* [Problem requirements]:
What you write should be an exact copy of the material, from its first line through the line containing "def unlistedByte : Byte := 0x00#8".

* [Record extracts]:
-- ==== Sys2Proof/Machine/Memory.lean ====
section
/-! DEFINITION. The sensor register space of the reference device (R60, R82): 256 one-byte cells, held as a
canonical list, and the acts on it. -/

namespace Sys2Proof.Machine

/-- What a cell that is not listed reads as: 0x00 (95_test_vectors.md part 3, "Cells of `dev` not listed are
0x00"). -/
def unlistedByte : Byte := 0x00#8

/-- The number of register addresses: one-byte addresses 0x00 to 0xFF (R60). -/
def registerSpace : Nat := 256

/-- The canonical form: addresses strictly rising and within the register space, no cell listed with the byte an
unlisted one reads as. -/
abbrev Memory.wf (m : Memory) : Prop :=
  m.Pairwise (fun c d => c.1 < d.1) ∧ ∀ c ∈ m, c.1 < registerSpace ∧ c.2 ≠ unlistedByte

/-- The byte at an address. -/
def Memory.read : Memory → Nat → Byte
  | [], _ => unlistedByte
  | (k, b) :: m, a => if k = a then b else Memory.read m a

/-- Store a byte, keeping the canonical form. -/
def Memory.write : Memory → Nat → Byte → Memory
  | [], a, v => if v = unlistedByte then [] else [(a, v)]
  | (k, b) :: m, a, v =>
    if a < k then
      if v = unlistedByte then (k, b) :: m else (a, v) :: (k, b) :: m
    else if a = k then
      if v = unlistedByte then m else (a, v) :: m
    else (k, b) :: Memory.write m a v

/-- `dev[a]` (R11, R82). -/
def RefDevice.read (d : RefDevice) (a : Byte) : Byte := d.cells.read a.toNat

/-- `dev[a] <- v` (R82). -/
def RefDevice.write (d : RefDevice) (a v : Byte) : RefDevice :=
  { d with cells := d.cells.write a.toNat v }

/-- The bus address a transaction carries. -/
def BusCall.bus : BusCall → Byte
  | .write bus _ => bus
  | .read bus _ => bus

/-- Whether the device is the one addressed: `a = zext_8(DEV_ADDR)` (R82). -/
def RefDevice.hears (d : RefDevice) (c : BusCall) : Bool := c.bus = d.devAddr.setWidth 8

/-- What the reference device offers for a transaction (R82): a read returns `dev[ptr]` and
`dev[(ptr + 1) mod 256]`; nobody answers at another bus address. -/
def RefDevice.offer (d : RefDevice) (c : BusCall) : Offer :=
  if d.hears c then .ok (d.read d.ptr) (d.read (d.ptr + 1)) else .fail d.silence

/-- The reference device after a transaction it hears (R82): a select frame moves the pointer, a write frame moves
the pointer and stores the byte, a read changes nothing. -/
def RefDevice.heard (d : RefDevice) : BusCall → RefDevice
  | .write _ (.one r) => { d with ptr := r }
  | .write _ (.two r v) => { d.write r v with ptr := r }
  | .read _ _ => d

/-- The reference device after a transaction, heard or not (R82: at another bus address, no state change). -/
def RefDevice.after (d : RefDevice) (c : BusCall) : RefDevice :=
  if d.hears c then d.heard c else d

/-- One act of another agent on the device (R73, R82). -/
def RefDevice.act (d : RefDevice) : OtherAct → RefDevice
  | .poke addr value => d.write addr value
  | .point addr => { d with ptr := addr }

/-- The acts of other agents between two transactions, in order. -/
def RefDevice.acts (d : RefDevice) (l : List OtherAct) : RefDevice := l.foldl RefDevice.act d

/-- The register contents the state holds: those of the attached device, nothing where none is attached. -/
def State.memory (s : State) : Memory :=
  match s.device with
  | some d => d.cells
  | none => []

end Sys2Proof.Machine
end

* [Response to this exercise]:
-- ==== Sys2Proof/Machine/Memory.lean ====
section
/-! DEFINITION. The sensor register space of the reference device (R60, R82): 256 one-byte cells, held as a
canonical list, and the acts on it. -/

namespace Sys2Proof.Machine

/-- What a cell that is not listed reads as: 0x00 (95_test_vectors.md part 3, "Cells of `dev` not listed are
0x00"). -/
def unlistedByte : Byte := 0x00#8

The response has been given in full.